_TASK BRIEF_
Would you reproduce exactly the lines below from the one holding "data offset s)" through the one holding "[0x3D#8, 0x50#8, 0x61#8, 0x65#8, 0x69#8, 0x6D#8, 0x70#8, 0x71#8]", inclusive, and no others?

┌──

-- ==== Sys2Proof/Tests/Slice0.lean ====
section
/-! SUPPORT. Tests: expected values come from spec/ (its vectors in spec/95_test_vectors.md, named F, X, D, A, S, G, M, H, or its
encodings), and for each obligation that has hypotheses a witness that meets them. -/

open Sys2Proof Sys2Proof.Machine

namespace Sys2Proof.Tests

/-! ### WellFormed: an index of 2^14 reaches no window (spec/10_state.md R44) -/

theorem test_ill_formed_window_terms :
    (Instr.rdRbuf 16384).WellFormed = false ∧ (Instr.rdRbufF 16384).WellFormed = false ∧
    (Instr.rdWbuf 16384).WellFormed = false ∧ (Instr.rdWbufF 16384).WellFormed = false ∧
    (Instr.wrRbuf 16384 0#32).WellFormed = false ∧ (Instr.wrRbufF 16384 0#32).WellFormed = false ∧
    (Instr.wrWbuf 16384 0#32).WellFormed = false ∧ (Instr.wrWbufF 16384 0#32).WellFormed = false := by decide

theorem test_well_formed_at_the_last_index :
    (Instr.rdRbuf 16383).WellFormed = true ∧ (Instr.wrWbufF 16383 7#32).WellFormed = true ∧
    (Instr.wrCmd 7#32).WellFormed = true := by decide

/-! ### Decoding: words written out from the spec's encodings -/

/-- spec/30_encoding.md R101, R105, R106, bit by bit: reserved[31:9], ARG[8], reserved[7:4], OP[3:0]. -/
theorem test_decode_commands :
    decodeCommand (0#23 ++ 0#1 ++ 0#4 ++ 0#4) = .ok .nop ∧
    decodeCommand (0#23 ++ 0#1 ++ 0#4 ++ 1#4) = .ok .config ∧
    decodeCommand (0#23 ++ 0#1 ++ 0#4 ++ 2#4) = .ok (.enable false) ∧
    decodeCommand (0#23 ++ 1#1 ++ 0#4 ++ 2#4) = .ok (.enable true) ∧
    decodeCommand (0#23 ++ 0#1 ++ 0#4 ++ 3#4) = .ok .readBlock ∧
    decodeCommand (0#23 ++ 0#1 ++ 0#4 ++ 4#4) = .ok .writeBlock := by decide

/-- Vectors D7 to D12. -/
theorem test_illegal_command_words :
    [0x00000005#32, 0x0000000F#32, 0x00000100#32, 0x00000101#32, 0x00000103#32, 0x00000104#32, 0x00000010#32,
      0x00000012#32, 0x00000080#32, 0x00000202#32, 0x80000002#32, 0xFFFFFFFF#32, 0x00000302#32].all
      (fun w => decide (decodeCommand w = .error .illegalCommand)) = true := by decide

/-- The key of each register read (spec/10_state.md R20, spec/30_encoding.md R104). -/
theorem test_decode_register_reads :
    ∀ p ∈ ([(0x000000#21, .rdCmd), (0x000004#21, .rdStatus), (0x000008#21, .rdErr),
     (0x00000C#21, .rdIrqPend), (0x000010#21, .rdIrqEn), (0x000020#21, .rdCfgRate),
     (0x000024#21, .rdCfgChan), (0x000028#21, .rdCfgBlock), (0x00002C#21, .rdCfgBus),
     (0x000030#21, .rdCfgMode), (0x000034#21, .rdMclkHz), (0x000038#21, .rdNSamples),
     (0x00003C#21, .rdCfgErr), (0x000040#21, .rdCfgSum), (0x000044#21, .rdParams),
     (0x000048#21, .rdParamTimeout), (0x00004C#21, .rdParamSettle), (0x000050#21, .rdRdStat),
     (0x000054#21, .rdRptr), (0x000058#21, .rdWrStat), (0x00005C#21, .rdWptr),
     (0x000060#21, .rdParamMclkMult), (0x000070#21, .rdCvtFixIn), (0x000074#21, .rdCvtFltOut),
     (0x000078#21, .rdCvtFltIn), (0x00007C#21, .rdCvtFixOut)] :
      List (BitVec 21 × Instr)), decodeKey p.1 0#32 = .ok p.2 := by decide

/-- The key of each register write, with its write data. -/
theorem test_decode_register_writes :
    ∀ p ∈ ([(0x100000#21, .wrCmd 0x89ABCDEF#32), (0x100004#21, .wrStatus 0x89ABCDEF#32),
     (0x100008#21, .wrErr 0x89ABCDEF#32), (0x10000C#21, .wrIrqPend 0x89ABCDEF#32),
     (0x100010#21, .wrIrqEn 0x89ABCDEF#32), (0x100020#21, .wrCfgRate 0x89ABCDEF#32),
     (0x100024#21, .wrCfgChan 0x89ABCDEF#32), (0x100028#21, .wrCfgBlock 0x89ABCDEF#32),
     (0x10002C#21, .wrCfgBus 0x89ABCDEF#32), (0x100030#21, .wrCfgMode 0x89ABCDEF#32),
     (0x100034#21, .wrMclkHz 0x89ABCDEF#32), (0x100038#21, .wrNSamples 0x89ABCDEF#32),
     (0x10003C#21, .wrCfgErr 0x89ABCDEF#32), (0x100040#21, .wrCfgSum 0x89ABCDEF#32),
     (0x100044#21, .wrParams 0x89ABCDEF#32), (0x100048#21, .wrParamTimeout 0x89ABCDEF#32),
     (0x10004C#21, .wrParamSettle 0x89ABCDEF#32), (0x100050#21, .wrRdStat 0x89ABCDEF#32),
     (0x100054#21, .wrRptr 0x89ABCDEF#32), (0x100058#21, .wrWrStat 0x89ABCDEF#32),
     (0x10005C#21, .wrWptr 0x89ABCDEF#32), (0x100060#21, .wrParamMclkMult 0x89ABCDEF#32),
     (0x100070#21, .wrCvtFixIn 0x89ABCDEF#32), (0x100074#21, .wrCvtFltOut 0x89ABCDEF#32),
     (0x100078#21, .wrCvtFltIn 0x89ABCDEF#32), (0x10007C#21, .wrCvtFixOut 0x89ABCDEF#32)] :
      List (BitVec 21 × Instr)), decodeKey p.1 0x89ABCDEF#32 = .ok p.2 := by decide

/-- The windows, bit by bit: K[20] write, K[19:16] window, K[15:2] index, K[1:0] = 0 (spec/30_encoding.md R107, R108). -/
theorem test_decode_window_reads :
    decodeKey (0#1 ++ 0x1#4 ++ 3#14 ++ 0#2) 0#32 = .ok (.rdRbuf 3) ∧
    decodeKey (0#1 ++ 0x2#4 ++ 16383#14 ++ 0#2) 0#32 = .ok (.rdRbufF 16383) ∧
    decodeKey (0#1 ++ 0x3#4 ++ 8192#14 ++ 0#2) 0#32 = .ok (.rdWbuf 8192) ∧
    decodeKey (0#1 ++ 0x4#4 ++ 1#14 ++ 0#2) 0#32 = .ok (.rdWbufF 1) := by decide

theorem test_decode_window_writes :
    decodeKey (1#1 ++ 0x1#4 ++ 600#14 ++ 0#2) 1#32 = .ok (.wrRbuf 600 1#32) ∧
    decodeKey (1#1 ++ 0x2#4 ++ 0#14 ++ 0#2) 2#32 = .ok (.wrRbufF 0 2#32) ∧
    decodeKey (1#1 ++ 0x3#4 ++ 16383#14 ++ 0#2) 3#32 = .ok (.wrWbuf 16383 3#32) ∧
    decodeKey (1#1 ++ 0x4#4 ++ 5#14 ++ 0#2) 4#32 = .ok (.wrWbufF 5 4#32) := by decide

└──
┌──

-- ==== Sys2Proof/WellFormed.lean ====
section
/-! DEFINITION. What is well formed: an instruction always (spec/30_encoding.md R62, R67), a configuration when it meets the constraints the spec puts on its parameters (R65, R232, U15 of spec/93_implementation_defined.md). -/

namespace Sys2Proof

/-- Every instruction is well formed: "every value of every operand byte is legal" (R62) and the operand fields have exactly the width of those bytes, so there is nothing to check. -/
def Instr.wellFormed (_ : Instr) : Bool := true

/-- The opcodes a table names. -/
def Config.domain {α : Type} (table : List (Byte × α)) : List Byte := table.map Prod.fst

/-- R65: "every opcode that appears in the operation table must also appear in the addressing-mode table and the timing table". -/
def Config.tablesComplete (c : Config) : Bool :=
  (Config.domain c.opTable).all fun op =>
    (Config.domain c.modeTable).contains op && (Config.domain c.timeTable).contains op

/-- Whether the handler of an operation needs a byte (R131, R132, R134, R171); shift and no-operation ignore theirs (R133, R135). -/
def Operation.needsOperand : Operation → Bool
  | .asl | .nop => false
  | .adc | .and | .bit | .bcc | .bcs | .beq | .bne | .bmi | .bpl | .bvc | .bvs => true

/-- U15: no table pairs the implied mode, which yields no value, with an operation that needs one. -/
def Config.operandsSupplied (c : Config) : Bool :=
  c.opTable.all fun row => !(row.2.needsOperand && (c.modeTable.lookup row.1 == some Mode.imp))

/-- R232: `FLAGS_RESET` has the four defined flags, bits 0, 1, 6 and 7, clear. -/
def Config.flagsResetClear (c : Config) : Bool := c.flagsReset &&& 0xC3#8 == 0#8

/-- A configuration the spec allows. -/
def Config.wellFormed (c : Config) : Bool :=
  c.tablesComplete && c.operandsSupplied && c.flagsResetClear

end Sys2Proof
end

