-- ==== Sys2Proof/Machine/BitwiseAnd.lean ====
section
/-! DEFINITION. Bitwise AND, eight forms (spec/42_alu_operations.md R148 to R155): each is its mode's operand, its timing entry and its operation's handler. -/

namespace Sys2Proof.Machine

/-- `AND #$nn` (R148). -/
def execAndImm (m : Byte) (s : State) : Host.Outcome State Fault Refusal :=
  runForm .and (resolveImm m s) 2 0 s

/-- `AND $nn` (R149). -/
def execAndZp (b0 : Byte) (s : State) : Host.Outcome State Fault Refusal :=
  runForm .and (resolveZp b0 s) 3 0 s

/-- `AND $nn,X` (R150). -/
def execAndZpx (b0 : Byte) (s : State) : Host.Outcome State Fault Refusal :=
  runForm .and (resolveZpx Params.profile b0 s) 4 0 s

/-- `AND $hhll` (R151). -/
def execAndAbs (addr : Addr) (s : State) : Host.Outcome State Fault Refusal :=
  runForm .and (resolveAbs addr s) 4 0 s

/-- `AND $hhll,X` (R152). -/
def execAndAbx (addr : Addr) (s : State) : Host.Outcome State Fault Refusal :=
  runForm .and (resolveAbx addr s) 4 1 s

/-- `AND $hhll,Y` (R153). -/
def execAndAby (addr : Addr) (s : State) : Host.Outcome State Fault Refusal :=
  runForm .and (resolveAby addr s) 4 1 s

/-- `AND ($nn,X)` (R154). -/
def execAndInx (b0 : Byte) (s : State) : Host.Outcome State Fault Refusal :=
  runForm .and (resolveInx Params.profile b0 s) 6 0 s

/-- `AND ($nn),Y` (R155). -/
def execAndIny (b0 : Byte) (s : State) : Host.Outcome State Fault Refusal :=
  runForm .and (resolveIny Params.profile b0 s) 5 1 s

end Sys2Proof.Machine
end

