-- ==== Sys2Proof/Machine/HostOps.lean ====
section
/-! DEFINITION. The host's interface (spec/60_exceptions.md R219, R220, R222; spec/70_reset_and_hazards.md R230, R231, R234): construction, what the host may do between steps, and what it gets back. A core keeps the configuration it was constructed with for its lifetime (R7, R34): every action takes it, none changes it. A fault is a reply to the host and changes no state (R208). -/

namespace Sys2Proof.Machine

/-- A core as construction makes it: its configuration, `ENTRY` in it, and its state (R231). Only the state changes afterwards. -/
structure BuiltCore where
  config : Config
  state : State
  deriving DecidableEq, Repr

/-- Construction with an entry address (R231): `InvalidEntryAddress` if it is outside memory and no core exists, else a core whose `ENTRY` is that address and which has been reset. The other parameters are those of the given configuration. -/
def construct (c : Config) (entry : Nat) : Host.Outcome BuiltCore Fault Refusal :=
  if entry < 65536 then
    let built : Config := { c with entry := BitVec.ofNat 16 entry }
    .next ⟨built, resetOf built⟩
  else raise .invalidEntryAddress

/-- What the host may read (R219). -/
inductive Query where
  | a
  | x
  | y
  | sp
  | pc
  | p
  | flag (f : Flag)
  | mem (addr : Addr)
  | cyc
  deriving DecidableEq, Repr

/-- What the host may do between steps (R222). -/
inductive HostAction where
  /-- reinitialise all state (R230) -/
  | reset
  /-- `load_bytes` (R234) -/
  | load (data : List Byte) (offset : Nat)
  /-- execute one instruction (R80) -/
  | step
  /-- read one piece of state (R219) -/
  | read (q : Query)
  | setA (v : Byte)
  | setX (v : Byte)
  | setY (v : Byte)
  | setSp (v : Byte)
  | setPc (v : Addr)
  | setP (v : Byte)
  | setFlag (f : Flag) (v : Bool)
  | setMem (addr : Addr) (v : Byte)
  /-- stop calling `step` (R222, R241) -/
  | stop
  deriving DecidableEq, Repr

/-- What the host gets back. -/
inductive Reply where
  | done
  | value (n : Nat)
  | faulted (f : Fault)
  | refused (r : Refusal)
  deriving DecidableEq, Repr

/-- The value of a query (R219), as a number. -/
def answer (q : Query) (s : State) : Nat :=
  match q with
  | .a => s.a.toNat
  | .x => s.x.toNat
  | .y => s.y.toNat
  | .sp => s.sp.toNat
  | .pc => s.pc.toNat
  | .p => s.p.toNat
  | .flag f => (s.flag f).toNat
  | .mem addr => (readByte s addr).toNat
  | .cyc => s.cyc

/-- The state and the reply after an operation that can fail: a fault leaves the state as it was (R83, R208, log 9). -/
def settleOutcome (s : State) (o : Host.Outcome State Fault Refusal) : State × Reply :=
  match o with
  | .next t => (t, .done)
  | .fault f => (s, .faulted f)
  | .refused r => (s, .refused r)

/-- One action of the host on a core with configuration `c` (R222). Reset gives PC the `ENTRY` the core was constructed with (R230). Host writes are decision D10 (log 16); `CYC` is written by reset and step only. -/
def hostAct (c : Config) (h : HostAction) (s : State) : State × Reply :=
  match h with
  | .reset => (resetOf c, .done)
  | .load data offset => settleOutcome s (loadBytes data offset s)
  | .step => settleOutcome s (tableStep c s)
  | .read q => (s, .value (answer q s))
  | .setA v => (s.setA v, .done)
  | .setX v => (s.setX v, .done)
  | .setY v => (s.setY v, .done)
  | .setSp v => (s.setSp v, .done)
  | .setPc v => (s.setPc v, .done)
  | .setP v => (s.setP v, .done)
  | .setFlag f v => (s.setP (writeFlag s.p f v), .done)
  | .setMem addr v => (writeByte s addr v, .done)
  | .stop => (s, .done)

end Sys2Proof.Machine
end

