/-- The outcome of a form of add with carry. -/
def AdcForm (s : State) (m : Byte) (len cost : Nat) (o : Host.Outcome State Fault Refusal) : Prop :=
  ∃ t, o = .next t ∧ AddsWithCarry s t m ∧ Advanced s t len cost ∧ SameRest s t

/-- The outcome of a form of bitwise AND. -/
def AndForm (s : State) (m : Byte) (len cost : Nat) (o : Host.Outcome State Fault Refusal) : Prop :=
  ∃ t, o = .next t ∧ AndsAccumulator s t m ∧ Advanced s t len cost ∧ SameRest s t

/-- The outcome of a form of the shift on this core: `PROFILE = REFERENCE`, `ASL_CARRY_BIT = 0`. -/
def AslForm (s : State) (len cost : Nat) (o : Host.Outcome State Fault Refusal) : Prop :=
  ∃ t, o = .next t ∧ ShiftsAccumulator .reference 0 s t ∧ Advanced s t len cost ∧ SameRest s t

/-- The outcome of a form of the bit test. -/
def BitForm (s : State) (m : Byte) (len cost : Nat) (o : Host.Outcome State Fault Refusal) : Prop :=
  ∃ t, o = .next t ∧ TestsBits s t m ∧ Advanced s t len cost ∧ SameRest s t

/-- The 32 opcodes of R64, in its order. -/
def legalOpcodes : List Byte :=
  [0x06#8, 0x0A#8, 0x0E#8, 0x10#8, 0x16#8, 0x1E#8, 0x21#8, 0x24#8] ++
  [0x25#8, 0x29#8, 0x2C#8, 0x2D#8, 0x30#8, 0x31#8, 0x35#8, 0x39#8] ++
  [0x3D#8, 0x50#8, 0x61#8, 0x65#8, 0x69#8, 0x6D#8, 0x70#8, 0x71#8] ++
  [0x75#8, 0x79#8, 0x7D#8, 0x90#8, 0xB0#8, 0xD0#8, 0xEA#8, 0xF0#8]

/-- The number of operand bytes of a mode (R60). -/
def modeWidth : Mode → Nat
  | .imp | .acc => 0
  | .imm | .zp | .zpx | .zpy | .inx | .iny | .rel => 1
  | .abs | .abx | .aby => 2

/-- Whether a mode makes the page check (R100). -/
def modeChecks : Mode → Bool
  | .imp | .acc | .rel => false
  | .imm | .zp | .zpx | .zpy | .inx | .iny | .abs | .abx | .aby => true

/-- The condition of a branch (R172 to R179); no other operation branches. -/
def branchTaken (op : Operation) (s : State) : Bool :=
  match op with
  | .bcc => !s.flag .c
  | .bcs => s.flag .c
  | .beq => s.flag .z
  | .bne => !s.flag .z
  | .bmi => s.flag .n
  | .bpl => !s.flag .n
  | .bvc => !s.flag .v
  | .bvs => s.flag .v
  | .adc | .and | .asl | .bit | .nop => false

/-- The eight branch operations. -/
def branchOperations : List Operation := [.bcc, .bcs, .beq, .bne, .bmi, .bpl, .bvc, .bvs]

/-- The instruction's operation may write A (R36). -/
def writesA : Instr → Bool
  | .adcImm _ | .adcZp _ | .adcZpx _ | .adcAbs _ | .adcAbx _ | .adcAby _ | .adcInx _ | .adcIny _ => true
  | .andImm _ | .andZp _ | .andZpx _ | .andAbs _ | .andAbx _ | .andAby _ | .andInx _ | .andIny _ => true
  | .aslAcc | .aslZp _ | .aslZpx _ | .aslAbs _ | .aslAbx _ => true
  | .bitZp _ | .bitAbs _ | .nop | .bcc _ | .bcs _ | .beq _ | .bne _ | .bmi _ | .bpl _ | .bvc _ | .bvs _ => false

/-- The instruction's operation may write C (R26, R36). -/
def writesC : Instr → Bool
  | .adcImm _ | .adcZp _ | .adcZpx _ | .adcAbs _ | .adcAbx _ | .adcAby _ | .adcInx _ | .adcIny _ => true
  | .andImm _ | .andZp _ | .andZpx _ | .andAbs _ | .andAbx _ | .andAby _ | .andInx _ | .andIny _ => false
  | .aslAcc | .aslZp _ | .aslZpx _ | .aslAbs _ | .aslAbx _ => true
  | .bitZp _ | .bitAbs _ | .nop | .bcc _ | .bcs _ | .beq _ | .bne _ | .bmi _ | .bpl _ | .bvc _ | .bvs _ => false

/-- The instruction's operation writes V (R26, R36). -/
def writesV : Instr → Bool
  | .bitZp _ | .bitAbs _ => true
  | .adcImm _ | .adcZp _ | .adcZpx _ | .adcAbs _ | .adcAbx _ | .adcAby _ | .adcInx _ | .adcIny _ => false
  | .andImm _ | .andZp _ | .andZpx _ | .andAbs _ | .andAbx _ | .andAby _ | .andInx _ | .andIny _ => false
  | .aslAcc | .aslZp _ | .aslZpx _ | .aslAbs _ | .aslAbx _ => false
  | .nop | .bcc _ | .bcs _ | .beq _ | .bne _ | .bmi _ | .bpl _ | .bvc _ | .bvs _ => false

└──

_EXERCISE SOLUTION_
  | .load data offset => settleOutcome s (loadBytes data offset s)
  | .step => settleOutcome s (tableStep c s)
  | .read q => (s, .value (answer q s))
  | .setA v => (s.setA v, .done)
  | .setX v => (s.setX v, .done)
  | .setY v => (s.setY v, .done)
  | .setSp v => (s.setSp v, .done)
  | .setPc v => (s.setPc v, .done)
  | .setP v => (s.setP v, .done)
  | .setFlag f v => (s.setP (writeFlag s.p f v), .done)
  | .setMem addr v => (writeByte s addr v, .done)
  | .stop => (s, .done)

end Sys2Proof.Machine
end

/-- The outcome of a form of add with carry. -/
def AdcForm (s : State) (m : Byte) (len cost : Nat) (o : Host.Outcome State Fault Refusal) : Prop :=
  ∃ t, o = .next t ∧ AddsWithCarry s t m ∧ Advanced s t len cost ∧ SameRest s t

/-- The outcome of a form of bitwise AND. -/
def AndForm (s : State) (m : Byte) (len cost : Nat) (o : Host.Outcome State Fault Refusal) : Prop :=
  ∃ t, o = .next t ∧ AndsAccumulator s t m ∧ Advanced s t len cost ∧ SameRest s t

/-- The outcome of a form of the shift on this core: `PROFILE = REFERENCE`, `ASL_CARRY_BIT = 0`. -/
def AslForm (s : State) (len cost : Nat) (o : Host.Outcome State Fault Refusal) : Prop :=
  ∃ t, o = .next t ∧ ShiftsAccumulator .reference 0 s t ∧ Advanced s t len cost ∧ SameRest s t

/-- The outcome of a form of the bit test. -/
def BitForm (s : State) (m : Byte) (len cost : Nat) (o : Host.Outcome State Fault Refusal) : Prop :=
  ∃ t, o = .next t ∧ TestsBits s t m ∧ Advanced s t len cost ∧ SameRest s t

/-- The 32 opcodes of R64, in its order. -/
def legalOpcodes : List Byte :=
  [0x06#8, 0x0A#8, 0x0E#8, 0x10#8, 0x16#8, 0x1E#8, 0x21#8, 0x24#8] ++
  [0x25#8, 0x29#8, 0x2C#8, 0x2D#8, 0x30#8, 0x31#8, 0x35#8, 0x39#8] ++
  [0x3D#8, 0x50#8, 0x61#8, 0x65#8, 0x69#8, 0x6D#8, 0x70#8, 0x71#8] ++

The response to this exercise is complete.